A: Oh, I can feel your pain. I’m not sure why we (as females) put such an emphasis on one night, and I would like to laugh it off, but I have to confess – when my first child was born and the doctor announced, “It’s a girl!” I felt fear. I cried to my sister that I wasn’t capable of raising a girl. “What if no one asks her to the prom?” I wailed. Yes, Courtney was just hours old, but I was already fearing that rite of passage.
My sister, the mom of four boys, put me in my place. “Of course she’ll be asked. They asked us; they’ll ask anyone.” And I moved on to other pressing issues, like how I was going to pay for a wedding.
But the truth is, boys don’t ask everyone – and even those who used to go “as friends” may be dissuaded from doing that today, considering the romantic pressures and budget-breaking costs that are often associated with prom today. As adults, we realize that this one night won’t make or break our daughter’s life, but we do have to be sympathetic. “It’s as easy as a parent looking at the big picture to see that, whether your daughter attends one dance or not, it won’t prove to be life changing in the scope of things,” says Debra Gano, executive director of the Heartlight Girls Project, which teaches self-esteem principles to girls.
“Yet to her, this crisis may seem like everything, especially with the added influence of teenage hormones and peer pressure,” Gano adds. “So soothing her wounds by telling her, ‘It’s no big deal’ probably won’t help, and may even make you look uncaring, because to her, it IS everything.”

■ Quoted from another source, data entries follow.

-- ==== Sys2Proof/Tests/Slice0.lean ====
section
/-! SUPPORT. Small tests: worked examples of the spec, ill-formed commands, and for every statement with hypotheses a
theorem that shows states and operands which meet the hypotheses of each of its clauses. -/

/-- `n` bytes of memory from `a` hold `v`, least significant first. -/
def Sys2Proof.Machine.State.putMem (s : State) (a n v : Nat) : State := s.memPut a ((List.range n).map (fun i => BitVec.ofNat 8 (v / 256 ^ i)))

namespace Sys2Proof.Tests

open Sys2Proof Sys2Proof.Machine

-- one theorem after another: each takes the kernel some memory
set_option Elab.async false

/-! ### Facts that help the kernel to evaluate some hypotheses -/

theorem gets_of {s : State} {i op : Nat} {w : ActWord} {x : Thread}
    (h : s.thread i = some x ∧ s.clockOn = true ∧ s.inTurn i = true ∧ x.pc ≠ 0 ∧ s.fetchWord x.pc = actBytesOf w op ∧
      badEnc (actBytesOf w op) = false) : s.gets i op w x := h

theorem issues_of {s : State} {i op : Nat} {w : ActWord} {x : Thread}
    (h : (decide (s.thread i = some x ∧ s.clockOn = true ∧ s.inTurn i = true ∧ x.pc ≠ 0 ∧ s.fetchWord x.pc = actBytesOf w op ∧
        badEnc (actBytesOf w op) = false) &&
      (match s.taskOf x.desc with
       | some k => decide (s.get (TSK_CLASS_BUDGET k.cls) = 0 ∨ x.words + 1 < 16 * s.get (TSK_CLASS_BUDGET k.cls))
       | none => false)) = true) : s.issues i op w x := by
  obtain ⟨h1, h2⟩ := (Bool.and_eq_true _ _).mp h
  refine ⟨gets_of (of_decide_eq_true h1), ?_⟩
  split at h2
  · exact ⟨_, ‹_›, of_decide_eq_true h2⟩
  · cases h2

theorem ok_of {α : Type} [DecidableEq α] {e : Except Nat α} {v : α}
    (h : (match e with | .ok a => decide (a = v) | .error _ => false) = true) : e = .ok v := by
  split at h
  · exact congrArg _ (of_decide_eq_true h)
  · cases h

theorem not_ok_of {α : Type} {e : Except Nat α} (h : (match e with | .ok _ => false | .error _ => true) = true) :
    ∀ r, e ≠ .ok r := by
  rintro r rfl
  cases h

theorem fitPool_of {s : State} (hb : s.buffers = []) (hf : 16 ≤ s.get MLK_STAT_RB_FREE) :
    s.fitPool 12 16 = some (16, s.draw % 8192 * 16) := by
  have h : gapAt [] 16 (s.draw % 8192 * 16) = true := by simp [gapAt]; omega
  unfold State.fitPool
  simp [hf, State.poolGap, hb, h]

theorem error_of {α : Type} {e : Except Nat α} (h : (match e with | .ok _ => false | .error _ => true) = true) :
    ∃ c, e = .error c := by
  split at h
  · cases h
  · exact ⟨_, rfl⟩

theorem pair_of {α β : Type} {p : α × β} {v : β} (h : p.2 = v) : p = (p.1, v) := by
  rw [← h]

/-! ### States -/

/-- The core running: SERVING, in RUN. -/
def up : State := { State.reset with pwr := { phase := .run }, regs := [(0x60000, 3#32)] }
def spnOn : State := (up.put SPN_CTL_EN 1)
def spnAcq : State := (((up.put SPN_CTL_EN 1).put SPN_SRC_SRC_A 1).put SPN_STAT_STATE spnAcquire)
def timed (s : State) : State := { s with spn := { s.spn with hasTime := true, wideU := 10 ^ 20 } }
def dualOn : State :=
  let s := timed ((((((spnAcq.put SPN_CTL_MODE 1).put SPN_SRC_SRC_B 2).put SPN_STAT_STATE spnLocked)).wr SPN_OFS_A 5).wr SPN_OFS_B 6)
  { s with spn := { s.spn with domA := { lastOfs := some 5, lastTurn := some 0 }, domB := { lastOfs := some 6, lastTurn := some 0 } } }
def ones : Blank := { radio := List.replicate 512 1 }
/-- Radio 0 on, its pair in MAIN at word 5, the turn at tick 11470848, SY0 active and locked on channel 3. -/
def radioOn : State :=
  let s := timed ((up.put SPN_CTL_EN 1).put SYS_DIE_STAT_FRN_UP 1)
  let s := { s with blk := some ones }
  let s := (((s.put (FRN_CTL_EN 0) 1).put (FRN_CTL_RUN 0) 1).put (FRN_STAT_SEQ 0) 1).put (FRN_STAT_STATE 0) 3
  let s := (s.put (FRN_SEQ_PC_PC 0) 5).put (FRN_STAT_ACT_LOCK 0) 1
  let s := ((s.put (synActive 0 false) 1).put (synLocked 0 false) 1).put (synCh 0 false) 3
  let s := s.setFr 0 { (s.fr 0) with syn0 := { khz := 2412000, bw := 5, group := 1 } }
  ((((s.putMem (chanAddr 0 3) 4 2412000).putMem (chanAddr 0 3 + 4) 1 5).putMem (chanAddr 0 3 + 5) 1 1).putMem (chanAddr 0 3 + 7) 1 3)
def radioDown : State := radioOn.put SYS_DIE_STAT_FRN_UP 0
def phy0 : Phy := ⟨.dsss, 5, 0, 1, 0, false, false, false, false, false⟩
def air0 : AirTime := ⟨100, 0, 160, 300, phy0, .su, false, []⟩
/-- A word stands at the pair's address. -/
def prog (s : State) (w : Nat) : State := s.putMem (progAddr 0 5) 8 w
def frame0 : TxFrame := { fid := 1, chain := 0, aid := 5, kind := .data, tid := 0, len := 60, air := air0, turn := 0 }
def withFr (s : State) (f : FrnState → FrnState) : State := s.setFr 0 (f (s.fr 0))
def ang (d : Nat) : BitVec 24 := BitVec.ofNat 24 (11470848 + d)
def airFrame0 : AirFrame := ⟨.qos, 0xA1, 0, 3, 9, 0, false, false, false, false, true, false, 0, 400, 0, false, false, false, 0xB1, 0xC1, List.replicate 20 7, none⟩
def ppdu0 : RxPpdu := ⟨phy0, false, none, some 2038432369, some 2038432374, none, 47, 3000, 0, 160, 0, phy0, 100, [airFrame0]⟩
/-- Listening; the stamps of ppdu0 name the turn's first ticks. -/
def listening : State := (withFr radioOn (fun f => { f with wait := .rx 700000000 900000000 15 0 }))
/-- Station 5 associated on radio 0 with address 0xA1. -/
def withSta (s : State) : State :=
  (((s.cxSet 5 0 2 5).cxSet 5 2 1 1).cxSet 5 4 6 0xA1).addMember 5 ⟨0, 0xA1, 0, 0xFF⟩
def sta : State := withSta radioOn
/-- A window at `a`. -/
def putWin (s : State) (a start end_ kind chidx wg flags slots profile param : Nat) : State :=
  ((((((((s.putMem a 4 start).putMem (a + 4) 4 end_).putMem (a + 8) 1 kind).putMem (a + 9) 1 chidx).putMem (a + 10) 2 wg).putMem
    (a + 12) 1 flags).putMem (a + 13) 1 slots).putMem (a + 14) 1 profile).putMem (a + 15) 1 param
/-- Radio 0 runs a plan of one window over the first 0xF00000 ticks of every turn. -/
def plannedAt (start kind flags : Nat) : State :=
  let s := sta.put ACC_WIN_BASE_START 0x18
  putWin (s.put (ACC_PLAN_STAT_RUNNING 0) 1) 0x180000 start 0xF00000 kind 3 0 flags 0 0 0
def planned (kind flags : Nat) : State := plannedAt 0 kind flags
def rx0 : RxItem := ⟨0, airFrame0, .dsss, 3, some 800000000, 0, 0, 1, 200, 0⟩
def st5 : RxStage := { item := rx0, aid := 5 }
/-- The state a command leaves. -/
def after (c : Instr) (s : State) : State :=
  match exec c s with
  | .next t => t
  | _ => s
def ff0 : FloodFrame := ⟨1, 0x88B6, false, 0x11, 0x33, 0, 0, 0, 0xB0, 0xFF, 7, 40, 80, true, []⟩
def floodOn (s : State) : State := ((s.put FLD_CTL_EN 1).wr FLD_GROUP_LO 1).put (FLD_KEY_SLOT_VALID 0) 1
/-- Device 2 of cluster 7 in a state of the cluster unit, its manager device 1. -/
def clu (st : Nat) : State :=
  let s := ((radioOn.put SYS_ADDR_CID 7).put SYS_ADDR_DID 2).put CLU_CTL_EN 1
  let s := { s with key := { s.key with slots := [(5, some ⟨9, 0, 0, 0, 0⟩)] } }
  (((s.put CLU_STAT_STATE st).put CLU_STAT_MGR (if st = cluLead then 2 else 1)).put CLU_STAT_DEP_NONE 0).put CLU_STAT_DEPUTY 2
def lsec : LinkSec := ⟨5, 9, true, 0, 0, 0⟩
def af (typ : BitVec 4) : Afette := ⟨true, lsec, true, 1, typ, 1, 2, false, 7, 0, 0, 0xD1, 0⟩
/-- Port 0 is the backbone, up, and device 1 is known by its address. -/
def onLine (s : State) : State :=
  let s := { s with blk := some { ones with hdr := List.replicate 27 0 ++ [2] }, clu := { s.clu with devs := [(0xD9, some 1)] } }
  ((s.put (ETH_CTL_EN 0) 1).put (ETH_CTL_TX_EN 0) 1).put (ETH_STAT_LINK 0) 1
/-- The state in which an Afette frame of a type is taken up. -/
def inn (s : State) (typ : Nat) : State := (s.afetteIn (af (BitVec.ofNat 4 typ)) typ).1
def atTurn (s : State) : State := { s with spn := { s.spn with turnRef := s.ref } }
def x0 : Thread := { desc := 3, pc := 5, regs := ((Vector.replicate 16 0).set 1 0xF0).set 2 3, loc := List.replicate 512 7 }
def k0 : Task := { desc := 3, order := 0, cls := 31, src := srcEvt, st := .run 63 }
def classEntries : List Byte := List.replicate 248 0 ++ [0, 0, 0, 0, 0x40, 0, 0, 0]
/-- Engines 14 and 15 run class 31, which has a budget of 16 words and an entry. -/
def gge : State :=
  let s := ((up.wr (TSK_CLASS 31) 0x18C000).put (GGE_STAT_STATE 14) 0).put (GGE_STAT_STATE 15) 0
  { s with blk := some { classes := classEntries } }
def withTask (s : State) (k : Task) (x : Thread) : State :=
  ({ s with tsk := { s.tsk with tasks := [k] } }).setThread 63 (some x)
/-- Thread 3 of engine 15 runs `x`. -/
def running (x : Thread) : State := withTask gge k0 x
/-- The word that the thread points at. -/
def putWord (s : State) (w : ActWord) (op : Nat) : State := { s with tsk := { s.tsk with store := List.replicate 40 0 ++ actBytesOf w op } }
def wd (d a b x imm : Nat) : ActWord := ⟨BitVec.ofNat 4 d, BitVec.ofNat 4 a, BitVec.ofNat 4 b, 0, BitVec.ofNat 8 x, BitVec.ofNat 32 imm⟩
def tblRow (t kind key ent n : Nat) : List Byte := leBytes 1 t ++ leBytes 1 kind ++ [0, 0] ++ leBytes 2 ent ++ leBytes 2 key ++ leBytes 4 n ++ leBytes 4 0
def tabled (s : State) : State :=
  { s with blk := some { classes := classEntries, tables := tblRow 2 0 0 24 8 ++ tblRow 3 1 16 32 8 ++ tblRow 63 2 0 8 8 } }
/-- Every slot of table 3 used. -/
def fullTab (s : State) : State := (List.range 8).foldl (fun s i => s.tblPut 3 (i * 56 + 48) (leBytes 8 1)) s
def key3 : List Byte := List.replicate 16 7
/-- The key is in table 3. -/
def keyedT (s : State) : State := s.hashPut 3 ⟨1, 32, 16, 8, false⟩ ((candidates (crc32c key3) 2).getD 3 0) key3 (List.replicate 32 9)
def d3 : TblDef := ⟨1, 32, 16, 8, false⟩
/-- Nothing may be queued: no descriptor free for the host, events and timers. -/
def noQuota (s : State) : State := (((s.put (TSK_QUOTA_QUOTA 1) 0).put (TSK_QUOTA_QUOTA 2) 0).put (TSK_QUOTA_QUOTA 3) 0).put (TSK_QUOTA_QUOTA 4) 0
def ev0 : TaskEvent := ⟨31, 5, 6, false⟩
def evq (s : State) (e : TaskEvent) : State := { s with tsk := { s.tsk with evq := [e] } }
/-- The task of thread 63 is about packet 5, in a live slot. -/
def routed (st : SlotSt) : State :=
  let s := { gge with chk := { gge.chk with nextId := 1, chains := [⟨0, [2 ^ 23 + 4], 14, List.replicate 14 7, [ownRob]⟩] } }
  let s := { s with prs := { s.prs with slots := [{ seq := 5, pkt := { chain := 0, src := 1, port := 0, bytes := List.replicate 14 7 }, len := 14, parse := {}, flow := some 9, st := st }] } }
  withTask s { k0 with slot := some 5 } { x0 with pkt := some (List.replicate 20 8) }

So how can you assure your daughter, without making the prom seem like more than it is? Gano suggests talking to her about her feelings and identifying her main source of disappointment. “Does she feel she’s missing fun? Is she worried what others will think that she wasn’t invited? Does she feel it’s due to some flaw within her that she wasn’t asked?” Gano asks. She suggests using such questions to open a conversation, allowing your daughter to share her feelings without dwelling on negativity.
Dr. Aaron Cooper, clinical psychologist with The Family Institute at Northwestern University, puts it this way, “Parents beware: acknowledge your daughter’s disappointment, but don’t mirror and thereby enhance her feelings by conveying your own sense of disappointment. This is a case where pain reflected is pain augmented.”
“Our kids need us to bring balance and perspective to the events of their lives,” he adds. “Some of the greatest growth in character and resilience comes with encounters with disappointment. Don’t feel the need to shield kids from these growing pains.”